Limnognathia is the only genus in the phylum Micrognathozoa ("small-jawed animal").

==Description==
===Feeding===
Limnognathia mainly feeds on bacteria, blue-green algae, and diatoms. It has complex jaws, with fifteen separate elements; these elements are very small, ranging from 4 μm to 14 μm. The animal can extend part of its jaw outside its mouth while eating. It also extends much of its jaw outside its mouth when it is regurgitating indigestible items.

===Anatomy===
Limnognathia has a large ganglion, or 'brain', in its head, and paired nerve cords extending along the lower side of the body towards the tail. Stiff sensory bristles made up of one to three cilia are scattered about the body. These bristles are similar to ones found on gnathostomulids, but up to three cilia may arise from a single cell in Limnognathia, while gnathostomulids have only one cilium per cell.

Flexible cilia are arranged in a horseshoe-shaped area on the forehead, and in spots on the sides of the head and in two rows on the underside of the body. The cilia on the forehead create a current that moves food particles towards the mouth, while the other cilia move the animal.

===Reproduction===
All specimens of Limnognathia that have been collected have had female organs. They lay two kinds of eggs: thin-walled eggs that hatch quickly, and thick-walled eggs that are believed to be resistant to freezing, and thus capable of overwintering and hatching in the spring. The same pattern is known from rotifers, where thick-walled eggs only form after fertilization by males. The youngest Limnognathia specimens collected may also have male organs, and it is now hypothesized that the animals hatch as males and later become females, a process called sequential hermaphroditism.

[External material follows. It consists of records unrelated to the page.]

/-- The rounds of a walk, at most `n`. -/
def Walk.run (n : Nat) (w : Walk) (k : WalkCtx) : Walk :=
  match n with
  | 0 => w
  | n + 1 => if k.lanes.any (fun l => (w.next k l.1).isSome) then Walk.run n (w.round k) k else w

/-- The whole walk from a starting list. -/
def walkFrom (s : State) (k : WalkCtx) (entry rounds : Nat) : Walk :=
  let s := s.modCore k.core (fun c => { c with topk := { c.topk with
    counts := c.topk.counts.filter (fun l => !(k.lanes.any (fun q => q.1 == l.1))) } })
  let r := Walk.resolve { st := s } k entry
  Walk.run rounds (r.2.broadcast k r.1) k

/-- The result word of a lane (R295). -/
def Walk.word (w : Walk) (k : WalkCtx) (lane : Nat) : Nat :=
  w.visited.length * 2 ^ 32 + w.rounds * 256 + 2 * b2n (w.next k lane).isSome + b2n w.chain

/-- A bitmap of `n` bytes with the bits of a list of numbers set. -/
def bitmapOf (n : Nat) (l : List Nat) : List Byte :=
  (List.range n).map (fun i =>
    l.foldl (fun (b : Byte) j => if j / 8 = i then b ||| BitVec.ofNat 8 (2 ^ (j % 8)) else b) 0)

/-! ### SR.WALK -/

/-- The local regions of a walk: result words, staging, visit bitmap (R292). -/
def walkRegions (c : Copy) (d : List Byte) : List (Nat × Nat) :=
  [(fieldAt d 0x10 4, 8 * fieldAt d 0x0A 2), (fieldAt d 0x14 4, 65536),
   (fieldAt d 0x18 4, roundUp (ceilDiv c.lists 8) 64)]

/-- Whether some of several regions overlap. -/
def anyMeet (l : List (Nat × Nat)) : Bool :=
  match l with
  | [] => false
  | r :: t => t.any (regionsMeet r) || anyMeet t

/-- The fields of a walk descriptor keep R292, R295 for an index of a core. -/
def walkGood (c : Core) (x : Copy) (d : List Byte) : Bool :=
  let f := fieldAt d
  let regs := walkRegions x d
  c.topk.on && !c.topk.score && decide (f 8 2 ≤ 511) && decide (1 ≤ f 0x0A 2) &&
  decide (f 8 2 + f 0x0A 2 ≤ 512) && decide (f 0x0C 1 ≤ 1) && decide (1 ≤ f 0x0D 1) &&
  decide (f 0x0D 1 ≤ 64) && f 0x0E 2 % 8 == 0 && f 0x10 4 % 64 == 0 && f 0x14 4 % 65536 == 0 &&
  f 0x18 4 % 64 == 0 && (f 0x1C 4 == 0xFFFFFFFF || decide (f 0x1C 4 < x.lists)) &&
  allZero (bytesAt d 0x20 32) && decide (f 0x0E 2 + x.codeBytes ≤ 4096) &&
  !(f 0x0C 1 == 1 && decide (2048 < f 0x0E 2 + x.codeBytes)) &&
  regs.all (fun r => decide (r.1 + r.2 ≤ osBytes) && !c.holdRefused r.1 r.2) && !anyMeet regs

/-- Whether a LOAD has beats to write into the queries of a walk (R190). -/
def queryHeld (c : Core) (d : List Byte) : Bool :=
  let first := fieldAt d 8 2
  let half := fieldAt d 0x0C 1
  c.xfers.any (fun p => !p.2.store && p.2.state != .done && decide (0x01000000 ≤ p.2.laddr) &&
    (List.range (p.2.beats - p.2.progress)).any (fun i => (p.2.lAddrs (p.2.progress + i)).any (fun l =>
      let o := l - 0x01000000
      decide (o % 8192 / 4096 = half) && decide (first ≤ o / 8192) && decide (o / 8192 < first + fieldAt d 0x0A 2))))

/-- The lanes of a walk with their queries as a read delivers them. -/
def Core.walkLanes (c : Core) (x : Copy) (d : List Byte) : List (Nat × List Byte) :=
  (List.range (fieldAt d 0x0A 2)).map (fun i =>
    let lane := fieldAt d 8 2 + i
    (lane, c.lwbRead (8192 * lane + 4096 * fieldAt d 0x0C 1 + fieldAt d 0x0E 2) x.codeBytes))

/-- The local ranges of the queries of a walk. -/
def queryRanges (x : Copy) (d : List Byte) : List (Nat × Nat) :=
  (List.range (fieldAt d 0x0A 2)).map (fun i =>
    (0x01000000 + 8192 * (fieldAt d 8 2 + i) + 4096 * fieldAt d 0x0C 1 + fieldAt d 0x0E 2, x.codeBytes))

/-- The end of a walk: its reads of nodes are charged, and its words, its visit bitmap and its staging
bytes (free, log 26) are in the operand store (R293, R295, R296). -/
def Walk.finish (w : Walk) (k : WalkCtx) (d : List Byte) : State :=
  let words := (k.lanes.map (fun l => leBytes 8 (w.word k l.1))).flatten
  let map := bitmapOf (roundUp (ceilDiv k.copy.lists 8) 64) w.visited
  let s := w.st.chargeDirect k.ctx k.copy (k.copy.region 2) (3 * w.nodes.length) 0
  let s := s.osWrite k.core (fieldAt d 0x10 4) words
  let s := s.osWrite k.core (fieldAt d 0x18 4) map
  s.fresh.2.osWrite k.core (fieldAt d 0x14 4) (leBytes 65536 s.fresh.1)

/-- The first lost page of a centroid that a walk broadcast (R370). -/
def Walk.lost (w : Walk) (k : WalkCtx) : Option Nat :=
  ((w.visited.map (fun j =>
    let off := k.copy.region 5 + k.copy.codeBytes * j
    [pageOf off, pageOf (off + k.copy.codeBytes - 1)])).flatten).find? (w.st.pageLost k.copy.id)

/-- A walk or filter meets a page that cannot be read (R370): it requests the page's promotion and waits for it at
the head of the sequencer, or fails its job where the page is POISONED. -/
def State.seekPage (s : State) (n : Nat) (j : Job) (pg : Nat × Nat) (pc : Nat) : State :=
  if s.pageState pg.1 pg.2 = .poisoned then (s.failJob j.ctx .weightsLost 8 pc).settle
  else (s.claimPage j.pod j.ctx pg).modCore n (fun c => { c with seek := some pg })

==Taxonomy and phylogeny==
===Taxonomic status===
Limnognathia is nominally a platyzoan, but has variously been assigned as a class or subphylum in the clade Gnathifera or as a phylum in a Gnathifera superphylum, named Micrognathozoa. It is related to the rotifers and gnathostomulids, grouped together as the Gnathifera.
Two species are described: Limnognathia maerski from Greenland and Spain, and Limnognathia desmeti from the Crozet Islands. The two species have no recognizable morphological differences, but genetic studies have shown them to be distinct.

===Species===
- Limnognathia maerski (Kristensen & Funch, 2000)
- Limnognathia desmeti (Worsaae & Møller, 2025)

===Phylogeny===

Cladogram showing the relationships of Limnognathia:

The Gnathifera is the sister group to the rest of the spiralians and is crucial to understand because of its relationship to animal evolution.